On November 30, 2021, Fromm was signed by the New York Giants from the Bills practice squad. This was after an injury to starting quarterback Daniel Jones. He replaced interim starter Mike Glennon in the fourth quarter against the Dallas Cowboys on December 19. Fromm got his first career start in Week 16 game against the Philadelphia Eagles, throwing for 25 yards in 17 attempts with one interception. He finished the season with 27 completions for 210 yards, a touchdown, and three interceptions. On March 16, 2022, Fromm was non-tendered by the Giants, making him a free agent.

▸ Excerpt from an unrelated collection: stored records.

/-- R118, R124 to R135: a movement's result taken by the Gauging Unit. -/
def takeResult (r : MoveResult) (s : State) : Moved :=
  match s.run.state, s.run.step, r with
  | .running, _, .inhibited => abortRun .inhibited s
  | .running, _, .faulted => going (faultedEnd s)
  | .running, _, .restarted => going (restartRun s)
  | .running, some .traverse, .arrived => arrival s
  | .running, _, .lowered how stop => lowerResult how stop s
  | .running, some .place, .reached => beginDwell false s
  | .running, some .stow, .atTop => finishVertical s
  | .returning, _, .faulted => going (faultedEnd s)
  | .returning, _, .restarted => going (restartRun s)
  | .returning, some .returnRaise, .atTop => ask .returnHome .goHome s
  | .returning, some .returnRaise, .reached => ask .returnRaise .raiseToTop s
  | .returning, some .returnRaise, .stopped => ask .returnRaise .raiseToTop s
  | .returning, some .returnRaise, .inhibited => ask .returnRaise .raiseToTop s
  | .returning, some .returnHome, .home => going (finishReturn s)
  | _, _, _ => going s

/-- A result taken, and each result that the movement it asks for ends with at once. The first argument bounds the
chain: three results a vertical, and the return. -/
def drain : Nat → MoveResult → State → State
  | 0, _, s => s
  | n + 1, r, s =>
    match (takeResult r s).result with
    | none => (takeResult r s).state
    | some r' => drain n r' (takeResult r s).state

/-- The longest chain of results that can come at one instant. -/
def chainLength (s : State) : Nat := 4 * s.gauging.visit.length + 8

/-- What the Cableway Controller leaves is handed to the Gauging Unit. -/
def deliver (m : Moved) : State :=
  match m.result with
  | none => m.state
  | some r => drain (chainLength m.state) r m.state

/-! ### Starting a run -/

/-- R123: the run becomes Running. Under CableInhibit it is aborted at the same instant without moving. -/
def startRunning (s : State) : State :=
  let s' := (s.setGauging { s.gauging with
    run := { s.run with state := .running, step := some .traverse, triggerMet := none, waitRemaining := none,
                        startTime := some s.clock, startStage := s.stage.record.stage },
    visit := s.measureIndices }).raise .runStarted
  match s.measureIndices with
  | [] => s'
  | i :: _ =>
    if s.inhibited then deliver (abortRun .inhibited (enterVertical i s'))
    else deliver (traverseToVertical i (enterVertical i s'))

/-- R121: an Armed run starts when its trigger is met, no inhibit is present and two Measure verticals are there. -/
def startIfReady (s : State) : State :=
  if s.run.state = .armed ∧ s.run.triggerMet = some true ∧ s.inhibited = false ∧ 2 ≤ s.measureIndices.length then
    startRunning s
  else s

/-- R121: whether a publication meets the trigger of an Armed run. -/
def State.triggerReached (s : State) : Bool :=
  match s.run.state, s.run.startCondition, s.stage.record.quality, s.stage.record.stage with
  | .armed, some (.atStage trigger _), .good, some stage => decide (trigger ≤ stage)
  | .armed, some (.atStage trigger _), .failover, some stage => decide (trigger ≤ stage)
  | _, _, _, _ => false

/-- R121: the Gauging Unit takes a stage publication. -/
def gaugingTakesPublication (s : State) : State :=
  startIfReady (if s.triggerReached then s.setRun { s.run with triggerMet := some true } else s)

===Washington Commanders===
Fromm signed with the Washington Commanders' practice squad on October 18, 2022. He signed a reserve/future contract on January 9, 2023. On August 29, Fromm was waived by the Commanders and re-signed to the practice squad. He was signed to the active roster on December 30 after starting quarterback Jacoby Brissett was injured. Fromm was released by Washington on May 14, 2024.

===Detroit Lions===
Fromm signed with the Detroit Lions on August 12, 2024. He was released during final roster cuts on August 27, and was re-signed onto the practice squad the following day.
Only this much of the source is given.